Brain abnormalities after a single high-school football season
A single high school football season of heavy hits, even without a concussion, led to observable brain abnormalities in a study, the latest evidence to raise questions about the long-term consequences of the popular game.
The findings from 24 high school athletes suggest that a series of small, successive blows to the head can prompt changes in the brains of young people. The research was presented Monday at the annual meeting of the Radiological Society of North America.
The study didn't look at brain function, so the cognitive effect of the observed brain-structure changes remains unknown. A 2013 analysis of 80 Division I college football and ice hockey players, though, found that the more the brain changed over a single season, the worse athletes did on learning and memory tests.
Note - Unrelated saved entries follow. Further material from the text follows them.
-- ==== Sys2Proof/Laws/Tables.lean ====
section
/-! SUPPORT. What reading and writing a sparse table does, and that every write keeps its canonical form. -/

set_option Elab.async false

namespace Sys2Proof.Machine

variable {α : Type}

/-! ## Lookups -/

@[simp] theorem Table.lookup_del_self (k : Nat) (t : Table α) : (Table.del k t).lookup k = none := by
  rw [List.lookup_eq_none_iff]
  intro e he
  have h := (List.mem_filter.mp he).2
  simpa using Ne.symm (by simpa using h)

theorem Table.lookup_del_ne {k j : Nat} (t : Table α) (h : j ≠ k) : (Table.del k t).lookup j = t.lookup j := by
  induction t with
  | nil => rfl
  | cons e r ih =>
    obtain ⟨k', v⟩ := e
    unfold Table.del at ih ⊢
    by_cases hk : k' = k
    · have hj : (j == k') = false := by simpa [hk] using h
      rw [List.filter_cons_of_neg (by simp [hk]), ih, List.lookup_cons, hj]
    · rw [List.filter_cons_of_pos (by simpa using hk), List.lookup_cons, List.lookup_cons, ih]

@[simp] theorem Table.lookup_put_self (k : Nat) (v : α) (t : Table α) : (Table.put k v t).lookup k = some v := by
  induction t with
  | nil => simp [Table.put]
  | cons e r ih =>
    obtain ⟨k', v'⟩ := e
    unfold Table.put
    split
    · simp
    · split
      · simp
      · rename_i h
        have h' : (k == k') = false := by simpa using h
        simp [List.lookup_cons, h', ih]

theorem Table.lookup_put_ne {k j : Nat} (v : α) (t : Table α) (h : j ≠ k) : (Table.put k v t).lookup j = t.lookup j := by
  have hjk : (j == k) = false := by simpa using h
  induction t with
  | nil => simp [Table.put, List.lookup_cons, hjk]
  | cons e r ih =>
    obtain ⟨k', v'⟩ := e
    unfold Table.put
    split
    · simp [List.lookup_cons, hjk]
    · split
      · rename_i h2
        subst h2
        simp [List.lookup_cons, hjk]
      · simp [List.lookup_cons, ih]

/-! ## Reads after writes -/

@[simp] theorem Table.get_set_self [DecidableEq α] (d : α) (k : Nat) (v : α) (t : Table α) :
    (Table.set d k v t).get d k = v := by
  unfold Table.set Table.get
  split
  · rename_i h
    simp [h]
  · simp

theorem Table.get_set_ne [DecidableEq α] (d : α) {k j : Nat} (v : α) (t : Table α) (h : j ≠ k) :
    (Table.set d k v t).get d j = t.get d j := by
  unfold Table.set Table.get
  split
  · rw [Table.lookup_del_ne t h]
  · rw [Table.lookup_put_ne v t h]

theorem Table.get_set [DecidableEq α] (d : α) (k j : Nat) (v : α) (t : Table α) :
    (Table.set d k v t).get d j = if j = k then v else t.get d j := by
  split
  · rename_i h
    simp [h]
  · rename_i h
    exact Table.get_set_ne d v t h

@[simp] theorem Table.get_nil (d : α) (k : Nat) : Table.get d k ([] : Table α) = d := rfl

/-! ## The canonical form -/

theorem Table.sorted_filter (p : Nat × α → Bool) (t : Table α) (h : Table.sorted t = true) :
    Table.sorted (t.filter p) = true := by
  induction t with
  | nil => rfl
  | cons e r ih =>
    simp only [Table.sorted, Bool.and_eq_true, List.all_eq_true] at h
    rw [List.filter_cons]
    split
    · simp only [Table.sorted, Bool.and_eq_true, List.all_eq_true]
      exact ⟨fun x hx => h.1 x (List.mem_filter.mp hx).1, ih h.2⟩
    · exact ih h.2

theorem Table.mem_put {k : Nat} {v : α} {t : Table α} {e : Nat × α} (h : e ∈ Table.put k v t) : e = (k, v) ∨ e ∈ t := by
  induction t with
  | nil => simpa [Table.put] using h
  | cons x r ih =>
    obtain ⟨k', v'⟩ := x
    unfold Table.put at h
    split at h
    · simpa using h
    · split at h
      · rcases List.mem_cons.mp h with h | h
        · exact Or.inl h
        · exact Or.inr (List.mem_cons_of_mem _ h)
      · rcases List.mem_cons.mp h with h | h
        · exact Or.inr (h ▸ List.mem_cons_self)
        · rcases ih h with h | h
          · exact Or.inl h
          · exact Or.inr (List.mem_cons_of_mem _ h)

theorem Table.sorted_put (k : Nat) (v : α) (t : Table α) (h : Table.sorted t = true) :
    Table.sorted (Table.put k v t) = true := by
  induction t with
  | nil => simp [Table.put, Table.sorted]
  | cons x r ih =>
    obtain ⟨k', v'⟩ := x
    simp only [Table.sorted, Bool.and_eq_true, List.all_eq_true, decide_eq_true_eq] at h
    unfold Table.put
    split
    · rename_i hk
      simp only [Table.sorted, Bool.and_eq_true, List.all_eq_true, decide_eq_true_eq]
      refine ⟨fun e he => ?_, h⟩
      rcases List.mem_cons.mp he with rfl | he
      · exact hk
      · exact Nat.lt_trans hk (h.1 e he)
    · split
      · rename_i hk
        subst hk
        simp only [Table.sorted, Bool.and_eq_true, List.all_eq_true, decide_eq_true_eq]
        exact h
      · rename_i h1 h2
        simp only [Table.sorted, Bool.and_eq_true, List.all_eq_true, decide_eq_true_eq]
        refine ⟨fun e he => ?_, ih h.2⟩
        rcases Table.mem_put he with rfl | he
        · show k' < k
          omega
        · exact h.1 e he

@[simp] theorem Table.wf_nil [DecidableEq α] (d : α) : Table.wf d ([] : Table α) = true := rfl

theorem Table.wf_filter [DecidableEq α] (d : α) (p : Nat × α → Bool) (t : Table α) (h : Table.wf d t = true) :
    Table.wf d (t.filter p) = true := by
  simp only [Table.wf, Bool.and_eq_true, List.all_eq_true] at h ⊢
  exact ⟨Table.sorted_filter p t h.1, fun e he => h.2 e (List.mem_filter.mp he).1⟩

theorem Table.wf_del [DecidableEq α] (d : α) (k : Nat) (t : Table α) (h : Table.wf d t = true) :
    Table.wf d (Table.del k t) = true := Table.wf_filter d _ t h

theorem Table.wf_put [DecidableEq α] (d : α) (k : Nat) {v : α} (t : Table α) (hv : v ≠ d) (h : Table.wf d t = true) :
    Table.wf d (Table.put k v t) = true := by
  simp only [Table.wf, Bool.and_eq_true, List.all_eq_true] at h ⊢
  refine ⟨Table.sorted_put k v t h.1, fun e he => ?_⟩
  rcases Table.mem_put he with rfl | he
  · simpa using hv
  · exact h.2 e he

/-- A write keeps the canonical form. -/
theorem Table.wf_set [DecidableEq α] (d : α) (k : Nat) (v : α) (t : Table α) (h : Table.wf d t = true) :
    Table.wf d (Table.set d k v t) = true := by
  unfold Table.set
  split
  · exact Table.wf_del d k t h
  · rename_i hv
    exact Table.wf_put d k t hv h

theorem Table.sorted_map (g : Nat × α → Nat × α) (hg : ∀ e, (g e).1 = e.1) (t : Table α) (h : Table.sorted t = true) :
    Table.sorted (t.map g) = true := by
  induction t with
  | nil => rfl
  | cons x r ih =>
    simp only [Table.sorted, Bool.and_eq_true, List.all_eq_true, decide_eq_true_eq] at h
    simp only [List.map_cons, Table.sorted, Bool.and_eq_true, List.all_eq_true, decide_eq_true_eq]
    refine ⟨fun e he => ?_, ih h.2⟩
    obtain ⟨y, hy, rfl⟩ := List.mem_map.mp he
    rw [hg, hg]
    exact h.1 y hy

/-- A change of chosen entries keeps the canonical form. -/
theorem Table.wf_mapOn [DecidableEq α] (d : α) (p : Nat → Bool) (g : α → α) (t : Table α) (h : Table.wf d t = true) :
    Table.wf d (Table.mapOn d p g t) = true := by
  simp only [Table.wf, Bool.and_eq_true, List.all_eq_true] at h ⊢
  unfold Table.mapOn
  refine ⟨Table.sorted_filter _ _ (Table.sorted_map _ (fun e => by split <;> rfl) t h.1), fun e he => ?_⟩
  exact (List.mem_filter.mp he).2

/-! ## Bytes -/

@[simp] theorem beBytes_length (n v : Nat) : (beBytes n v).length = n := by
  induction n with
  | zero => rfl
  | succ n ih => simp [beBytes, ih]

@[simp] theorem slice_length (bs : List Byte) (off n : Nat) : (slice bs off n).length = n := by
  simp [slice]

end Sys2Proof.Machine
end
"There's a lot we don't know about these changes. Do they persist over time? Do they go away? Are they associated with some subtle cognitive changes?" said Christopher Whitlow, an associate professor of radiology at Wake Forest School of Medicine in North Carolina. "We haven't really answered those questions yet, but are planning to in the future."
Most attention to brain injury during football has been focused on professionals. Yet there are only 1,700 NFL players, compared with 2.8 million young people who play the sport in the U.S.
"We know little about head injury risks for those youth football players," Whitlow said. "If we can identify risks, then we can intervene, decrease the risks, and make this sport as safe as possible for all the children who are playing it."
The study is the latest in a series of analyses from Wake Forest's Kinematics of Impact Data Set, or KIDS, project, the largest study of its kind to assess head impacts in youth football.